I repeat: this is surely the PROGRAMMER'S CHOICE.  If I want certain strings to be interned,
I don't see why "do not intern strings, ever, for any reason" should forbid me doing so.

> You basically could not have 100% uptime, ever, if you allow strings to be interned,

That's different.  "Do not intern strings ever for any reason" and "do not automatically
intern all strings" are different.  I can agree with you that "do not automatically
intern all strings" is a bad idea, although SNOBOL 4 did exactly that and it worked
pretty darned well.  I'm still waiting for a reason why the PROGRAMMER should not be
allowed to intern SOME strings SOME of the time for specific purposes.

> and send things like log file formatting through that system.

> Similarly, interning strings, and using that for equality, would mean that the interning system would have to work cross-process both for short strings and long strings, assuming a shared heap approach similar to binaries is used for long strings, which may end up requiring a lot more locking than would be healthy on most modern MP systems.

You are now talking about interning ALL strings ALL the time for NO specific reason.

You are also ignoring the incremental interning scheme described in one of the EEPs I wrote.

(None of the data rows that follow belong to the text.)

-- ==== Sys2Proof/Certificates/Slice0/Obligations.lean ====
section
/-!
DEFINITION. The statements for the provers.
-/

open Sys2Proof Sys2Proof.Machine

/-! ## Scalars -/

/-- R302-R304, R306: every S-slot op but `div` and `rem` pops its queue sources in order, computes its result from the operands as
they stand, and gives it to its destination after its latency. Where a destination or a source stops an op, `OperandForms` says. -/
def Obligations.ScalarResults : Prop :=
  (∀ i o s s1 s2 s3, twoOp i = some o → s.popS o.ra = .ok s1 → s1.popO o.b = .ok s2 →
    s2.wrS o.a o.lat o.d (o.f (s2.rdS o.ra) (s2.rdO o.b)) = .ok s3 → Yields i s s3) ∧
  ((∀ i o s s1 s2, oneOp i = some o → s.popS o.ra = .ok s1 → s1.wrS o.a 1 o.d (o.f (s1.rdS o.ra)) = .ok s2 →
    Yields i s s2) ∧
  (∀ i o s s1, constOp i = some o → s.wrS o.a 1 o.d (o.x s) = .ok s1 → Yields i s s1) ∧
  (∀ a d x y c s s1 s2 s3 s4, s.popS x = .ok s1 → s1.popS y = .ok s2 → s2.popS c = .ok s3 →
    s3.wrS a 1 d (if s3.rdS c = 0 then s3.rdS y else s3.rdS x) = .ok s4 → Yields (.sel a d x y c) s s4) ∧
  (∀ a (ty : Ety) d x b s s1 s2 s3, s.popV x = .ok s1 → s1.popO b = .ok s2 →
    let v : BitVec ty.width := BitVec.ofNat ty.width (srcLane s2 ty.width x ((s2.rdO b).toNat % (512 / ty.width)))
    s2.wrS a 3 d (if ty.isSigned then BitVec.ofInt 64 v.toInt else BitVec.ofNat 64 v.toNat) = .ok s3 →
    Yields (.vext a ty d x b) s s3))

/-- R305: `div` and `rem` have a result for every operand pair, none traps, and the result lands at the end of the 17th cycle after
issue: it is readable from cycle i + 18, under its scoreboard tag until then. -/
def Obligations.ScalarDivision : Prop :=
  ∀ i o s s1 s2, divOp i = some o → s.popS o.ra = .ok s1 → s1.popO o.b = .ok s2 →
    let x := o.f (s2.rdS o.ra) (s2.rdO o.b)
    (∀ s3, s2.wrS o.a 18 o.d x = .ok s3 → Yields i s s3) ∧
    (∀ n, o.d = .s n → Runs i s fun t =>
      t.t.iss.verdict = .issued ∧ ⟨s.now + 18, .s n, x.setWidth 512, 0, o.a.sba, s.t.isSpec⟩ ∈ t.t.regs.flight ∧
      ⟨s.now + 18, s.cur, .resultWriteback⟩ ∈ t.agenda ∧ (o.a.sba ≠ 0 → t.t.tagHeld o.a.sba.toNat = true))

/-- R138-R142, R181, R208, R254, R255, R302, R334: where a result goes for every kind of destination, the zero code and the mask
register m0 included, and what a source that names a queue pops or traps. That a push to q1 lands with its latency is the
model's reading (log 14). -/
def Obligations.OperandForms : Prop :=
  (∀ s a lat x,
    (∀ n, ∃ t, s.wrS a lat (.s n) x = .ok t ∧
      InFlight s t ⟨s.now + lat, .s n, x.setWidth 512, 0, a.sba, s.t.isSpec⟩) ∧
    s.wrS a lat .zero x = .ok s ∧
    (s.t.isSpec = false → q1Held s.t < 32 → ∃ t, s.wrS a lat (.q 1) x = .ok t ∧
      InFlight s t ⟨s.now + lat, .q1, x.setWidth 512, 0, a.sba, false⟩) ∧
    (s.t.isSpec = true → s.wrS a lat (.q 1) x = .error (.stall 4)) ∧
    (s.t.isSpec = false → 32 ≤ q1Held s.t → s.wrS a lat (.q 1) x = .error (queueTrap 1)) ∧
    ∀ n : Fin 4, n ≠ 1 → s.wrS a lat (.q n) x = .error (queueTrap n.val)) ∧
  (∀ s a lat x keep,
    (∀ n, s.t.isSpec = false → ∃ t, s.wrV a lat (.v n) x keep = .ok t ∧
      InFlight s t ⟨s.now + lat, .v n, x, keep, a.sba, false⟩) ∧
    (∀ n sp, s.t.spec = some sp → sp.wait = false → (∀ c ∈ sp.vcopies, c.1 ≠ n) → sp.vcopies.length < 64 →
      ∃ t u, s.wrV a lat (.v n) x keep = .ok t ∧
        u = s.modT (fun y => { y with spec := some { sp with vcopies := sp.vcopies ++ [(n, y.regs.v[n])] } }) ∧
        InFlight u t ⟨s.now + lat, .v n, x, keep, a.sba, true⟩) ∧
    (∀ n sp, s.t.spec = some sp → sp.wait = false → (∀ c ∈ sp.vcopies, c.1 ≠ n) → 64 ≤ sp.vcopies.length →
      s.wrV a lat (.v n) x keep = .error (.stall 1)) ∧
    s.wrV a lat .zero x keep = .ok s ∧
    (∀ n : Fin 4, n ≠ 3 → s.wrV a lat (.q n) x keep = .error (queueTrap n.val)) ∧
    (∀ (n : Fin 16) v, n ≠ 0 → InFlight s (s.wrM a (.m n) v) ⟨s.now + 1, .m n, v.setWidth 512, 0, a.sba, s.t.isSpec⟩) ∧
    (∀ v, s.wrM a (.m 0) v = s)) ∧
  (∀ s,
    (∀ v, s.t.iss.q0 = some v → s.popS (.q 0) = .ok s ∧ s.popV (.q 0) = .ok s ∧ s.rdS (.q 0) = v.setWidth 64 ∧
      ∀ w, s.rdV w (.q 0) = v) ∧
    (∀ v, s.t.iss.q1 = some v → s.popS (.q 1) = .ok s ∧ s.rdS (.q 1) = v.setWidth 64) ∧
    (∀ e r, s.t.iss.q0 = none → s.t.thr.inHandler = false → s.t.isSpec = false → s.t.regs.q0 = e :: r →
      ∃ t, s.popS (.q 0) = .ok t ∧ s.popV (.q 0) = .ok t ∧ OnlyTile s t ∧
        t.t = { s.t with regs := { s.t.regs with q0 := r }, iss := { s.t.iss with q0 := some e.val } }) ∧
    (∀ e r, s.t.iss.q1 = none → s.t.thr.inHandler = false → s.t.isSpec = false → s.t.regs.q1 = e :: r →
      ∃ t, s.popS (.q 1) = .ok t ∧ OnlyTile s t ∧
        t.t = { s.t with
          regs := { s.t.regs with q1 := r, popped := s.t.regs.popped + 1 }
          iss := { s.t.iss with q1 := some e } }) ∧
    (s.t.iss.q0 = none → s.t.thr.inHandler = false → s.t.regs.q0 = [] →
      s.popS (.q 0) = .error (if s.t.regs.loads = [] then queueTrap 0 else .stall 0)) ∧
    (s.t.iss.q1 = none → s.t.thr.inHandler = false → s.t.regs.q1 = [] →
      s.popS (.q 1) = .error (if s.t.thr.queue.isSome then .stall 0 else queueTrap 1)) ∧
    (s.t.iss.q0 = none → s.t.thr.inHandler = true → s.popS (.q 0) = .error (queueTrap 0)) ∧
    (s.t.iss.q1 = none → s.t.thr.inHandler = true → s.popS (.q 1) = .error (queueTrap 1)) ∧
    s.popS (.q 2) = .error (queueTrap 2) ∧ s.popS (.q 3) = .error (queueTrap 3) ∧
    s.popV (.q 1) = .error (queueTrap 1) ∧ s.popV (.q 3) = .error (queueTrap 3))

/-- RESULT_WRITEBACK and LOAD_DELIVER (R121, R181, R183, R204): writes that are due land in order, and no other register changes. -/
def Obligations.ResultsLand : Prop :=
  (∀ s, s.t.spec = none → Runs .resultWriteback s fun t =>
    let ws := s.t.regs.flight.filter fun w => decide (w.due ≤ s.now)
    t.t = { s.t with
      regs := { s.t.regs with
        v := t.t.regs.v
        s := t.t.regs.s
        m := t.t.regs.m
        q1 := s.t.regs.q1 ++ (ws.filter fun w => w.dst == .q1).map fun w => w.val.setWidth 32
        flight := s.t.regs.flight.filter fun w => decide (s.now < w.due) }
      bad := t.t.bad } ∧
    (∀ n : Fin 384, t.t.regs.v[n] = landed ws (.v n) s.t.regs.v[n]) ∧
    (∀ n : Fin 64, t.t.regs.s[n] = ((ws.filter fun w => w.dst == .s n).getLast?.map fun w => w.val.setWidth 64).getD s.t.regs.s[n]) ∧
    (∀ n : Fin 16, t.t.regs.m[n] = ((ws.filter fun w => w.dst == .m n).getLast?.map fun w => w.val.setWidth 64).getD s.t.regs.m[n]) ∧
    OnlyTile s t) ∧
  (∀ s l r, s.t.regs.loads = l :: r → l.due ≤ s.now → (∀ x ∈ r, s.now < x.due) → s.t.spec = none →
    (l.dst = .q0 → Runs .loadDeliver s fun t =>
      t.t = { s.t with regs := { s.t.regs with loads := r, q0 := s.t.regs.q0 ++ [⟨l.val, l.spec⟩] } } ∧
        SameModule s t ∧ SameOthers s t) ∧
    (l.dst = .zero → Runs .loadDeliver s fun t =>
      t.t = { s.t with regs := { s.t.regs with loads := r } } ∧ SameModule s t ∧ SameOthers s t) ∧
    (∀ k, l.dst = .s k → Runs .loadDeliver s fun t =>
      t.t.regs = { s.t.regs with loads := r, s := s.t.regs.s.set k (l.val.setWidth 64) } ∧
        SameBytes s.t t.t ∧ t.t.csr = s.t.csr ∧ SameModule s t ∧ SameOthers s t))

/-! ## Vectors and masks -/

/-- R253-R271: every lane of a V-slot op is what its table gives, written to the destination after the op's latency; disabled lanes keep
their value where the op merges. Where a destination or a source stops an op, `OperandForms` says. -/
def Obligations.VectorArithmetic : Prop :=
  (∀ i o s s1 s2 x, vecArith i = some o → i.wf = true → s.popVs o.srcs = .ok s1 →
    (∀ j < 512 / o.w, laneAt o.w x j = o.lane s1 j) →
    s1.wrV o.a o.lat o.d x (if o.merge then s1.t.keepBits o.a o.w else 0) = .ok s2 → Yields i s s2) ∧
  (∀ i o s s1 s2 x, vecMove i = some o → i.wf = true → s.popVs o.srcs = .ok s1 →
    (∀ j < 512 / o.w, laneAt o.w x j = o.lane s1 j) →
    s1.wrV o.a o.lat o.d x (if o.merge then s1.t.keepBits o.a o.w else 0) = .ok s2 → Yields i s s2) ∧
  (∀ i o s s1 s2 x, vecConv i = some o → i.wf = true → s.popVs o.srcs = .ok s1 →
    (∀ j < 512 / o.w, laneAt o.w x j = o.lane s1 j) →
    s1.wrV o.a o.lat o.d x (if o.merge then s1.t.keepBits o.a o.w else 0) = .ok s2 → Yields i s s2)

/-- R272-R278: reductions over a pairwise tree, special functions, refinements, top-k, gating and histograms. -/
def Obligations.VectorSpecials : Prop :=
  ∀ i o s s1 s2 x, vecSpecial i = some o → i.wf = true → s.popVs o.srcs = .ok s1 →
    (∀ j < 512 / o.w, laneAt o.w x j = o.lane s1 j) →
    s1.wrV o.a o.lat o.d x (if o.merge then s1.t.keepBits o.a o.w else 0) = .ok s2 → Yields i s s2
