-- ==== Sys2Proof/Laws/Encoding.lean ====
section
/-!
SUPPORT. Laws of the encoding: register codes, the fields of a tail, the fields of a head, opcode numbers.
-/

namespace Sys2Proof

theorem Reg.code_lt (r : Reg) : r.code < 512 := by
  cases r <;> simp only [Reg.code] <;> omega

/-- A register's code names it again (R138). -/
@[simp] theorem Reg.ofCode_code (r : Reg) : Reg.ofCode r.code = some r := by
  cases r with
  | v n =>
    have h := n.isLt
    change Reg.ofCode n.val = _
    unfold Reg.ofCode
    rw [dif_pos h]
  | s n =>
    have h := n.isLt
    change Reg.ofCode (384 + n.val) = _
    unfold Reg.ofCode
    rw [dif_neg (by omega), dif_pos (by omega)]
    exact congrArg (some ∘ Reg.s) (Fin.ext (by show 384 + n.val - 384 = n.val; omega))
  | q n =>
    have h := n.isLt
    change Reg.ofCode (448 + n.val) = _
    unfold Reg.ofCode
    rw [dif_neg (by omega), dif_neg (by omega), dif_pos (by omega)]
    exact congrArg (some ∘ Reg.q) (Fin.ext (by show 448 + n.val - 448 = n.val; omega))
  | m n =>
    have h := n.isLt
    change Reg.ofCode (464 + n.val) = _
    unfold Reg.ofCode
    rw [dif_neg (by omega), dif_neg (by omega), dif_neg (by omega), if_neg (by omega), dif_pos (by omega)]
    exact congrArg (some ∘ Reg.m) (Fin.ext (by show 464 + n.val - 464 = n.val; omega))
  | zero => rfl
  | lane => rfl
  | ownrank => rfl
  | cyccount => rfl

theorem Opc.ofNum_num (o : Opc) : Opc.ofNum o.num = some o := by cases o <;> rfl

theorem Opc.num_lt (o : Opc) : o.num < 256 := by cases o <;> decide

/-- A tail whose fields fit their widths is read back from its 64 bits (R175). -/
theorem Tail.ofNat_toNat (t : Tail) (h1 : t.dst < 512) (h2 : t.sa < 512) (h3 : t.sb < 512) (h4 : t.sc < 512)
    (h5 : t.sba < 16) (h6 : t.sbc < 16) (h7 : t.pdist < 8) (h8 : t.mask < 16) (h9 : t.fn < 4096) :
    Tail.ofNat t.toNat = t := by
  obtain ⟨dst, sa, sb, sc, sba, sbc, pdist, mask, mneg, fn⟩ := t
  simp only at h1 h2 h3 h4 h5 h6 h7 h8 h9
  simp only [Tail.ofNat, Tail.toNat, Tail.mk.injEq]
  cases mneg <;> simp only [if_true, if_false, Bool.false_eq_true, beq_iff_eq] <;>
    refine ⟨?_, ?_, ?_, ?_, ?_, ?_, ?_, ?_, ?_, ?_⟩ <;> first | omega | (simp only [beq_eq_false_iff_ne, ne_eq]; omega)

/-- The fields of a head built from its parts (R174). -/
theorem head_fields (e : Bool) (o iq lvl : Nat) (ho : o < 256) (hi : iq < 4) (hl : lvl < 8) :
    let h := 3 * 2 ^ 14 + (if e then 2 ^ 13 else 0) + o * 2 ^ 5 + iq * 2 ^ 3 + lvl
    headOpc h = o ∧ headIq h = iq ∧ headLvl h = lvl ∧ headTl h = 3 ∧ headE h = e := by
  intro h
  cases e <;> simp only [h, headOpc, headIq, headLvl, headTl, headE, if_true, if_false, Bool.false_eq_true] <;>
    refine ⟨by omega, by omega, by omega, by omega, ?_⟩ <;> simp <;> omega

@[simp] theorem Ety.ofCode_code (t : Ety) : Ety.ofCode t.code = some t := by cases t <;> rfl

theorem Ety.code_lt (t : Ety) : t.code < 15 := by cases t <;> decide

end Sys2Proof
end

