theorem met_BranchesSpeculate_221 :
    ∃ (x : Spec), z6.t.spec = some x ∧ x.wait = false ∧ x.result = some (some !x.hint) :=
  by simp -failIfUnchanged only [↓opt_ex, ↓opt_is] <;> decide +kernel

theorem met_BranchesSpeculate_2221 :
    ∃ (x : Spec), z7.t.spec = some x ∧ isSupervisor z7.cur = false ∧
    (Instr.cbrResolve = Instr.cbrResolve ∧ x.result = some none ∨ Instr.cbrResolve = Instr.cbrtoExpire) :=
  by simp -failIfUnchanged only [↓opt_ex, ↓opt_is] <;> decide +kernel

theorem met_BranchesSpeculate_22221 :
    Plain (brp 1 1) 27 ∧ z8.filtered (brp 1 1) = false ∧ ∃ (x : Spec), z8.t.spec = some x ∧
    BitVec.toNat x.seq = ofBytes (List.take 16 (brp 1 1).payload) / 2 ^ 16 % 2 ^ 16 ∧
    gmGroup z8.t.csr.gm[x.gm] = (brp 1 1).group ∧ z8.t.thr.st ≠ ThreadSt.stopped :=
  ⟨by simp -failIfUnchanged only [Plain] <;> decide +kernel, by decide +kernel,
   by simp -failIfUnchanged only [↓opt_ex, ↓opt_is] <;> decide +kernel⟩

theorem met_BranchesSpeculate_22222 :
    Plain (brp 6 1) 27 ∧ z9.filtered (brp 6 1) = false ∧ ∃ (x : Spec), z9.t.spec = some x ∧
    BitVec.toNat x.seq = ofBytes (List.take 16 (brp 6 1).payload) / 2 ^ 16 % 2 ^ 16 ∧
    gmGroup z9.t.csr.gm[x.gm] = (brp 6 1).group ∧ z9.t.thr.st = ThreadSt.stopped :=
  ⟨by simp -failIfUnchanged only [Plain] <;> decide +kernel, by decide +kernel,
   by simp -failIfUnchanged only [↓opt_ex, ↓opt_is] <;> decide +kernel⟩

end Cbr

end Sys2Proof.Tests
end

There is a lapse in logic.  "Interning strings, and using that for equality" would *NOT*
"mean that the interning system would have to work cross-process".  Each process could
have its OWN string table.  It is never possible to compare a string in one process with
a string in another process:  in order to do the comparison one of the strings has to be
sent to the other process, and the reception machinery can re-intern the string in the
new owner's table.  And that means that the claimed extra locking does not happen.

This is why interned strings would be BETTER than using Erlang atoms.
The Erlang atom table IS a shared resource and using it DOES require locking.
But per-process interning does not.

Right now we CAN program per-process interning using the process dictionary:

	intern(S) ->
	    case get({interned,S})
              of undefined ->
		 V = list_to_binary(S),
		 put({interned,S}, V),
		 V
	       ; V when is_list(V) ->
		 V
	    end.

Having an interned-string data type would allow interned strings to be garbage collected
easily.

I'm not saying that this is particularly important; but I am saying that
we've yet to see any reason why it's a bad idea.

> Btw: the reason I want indexing is that the vast majority of string operations that actually care about what the data represents comes in parsing text file formats and text protocols -- anything from XML to JSON to HTTP to SMTP to MIME. Those specifications work just fine without considering express ligatures, composed diacriticals, or any other messy people-language details, because they are all defined in terms of easily indexable operations, hence why I'd like that support.

These notations were designed to be parsed left to right one character at a time,
NOT to be processed by random access.  I've written XML parsers in C, Erlang, Haskell,
Smalltalk, and a couple of other languages, and random access was *never* useful.
I've also written JSON parsers and unparsers in a couple of languages, and once again,
random access was *never* useful.  I haven't done MIME, but I once did SMTP, and there
again, random access was not useful.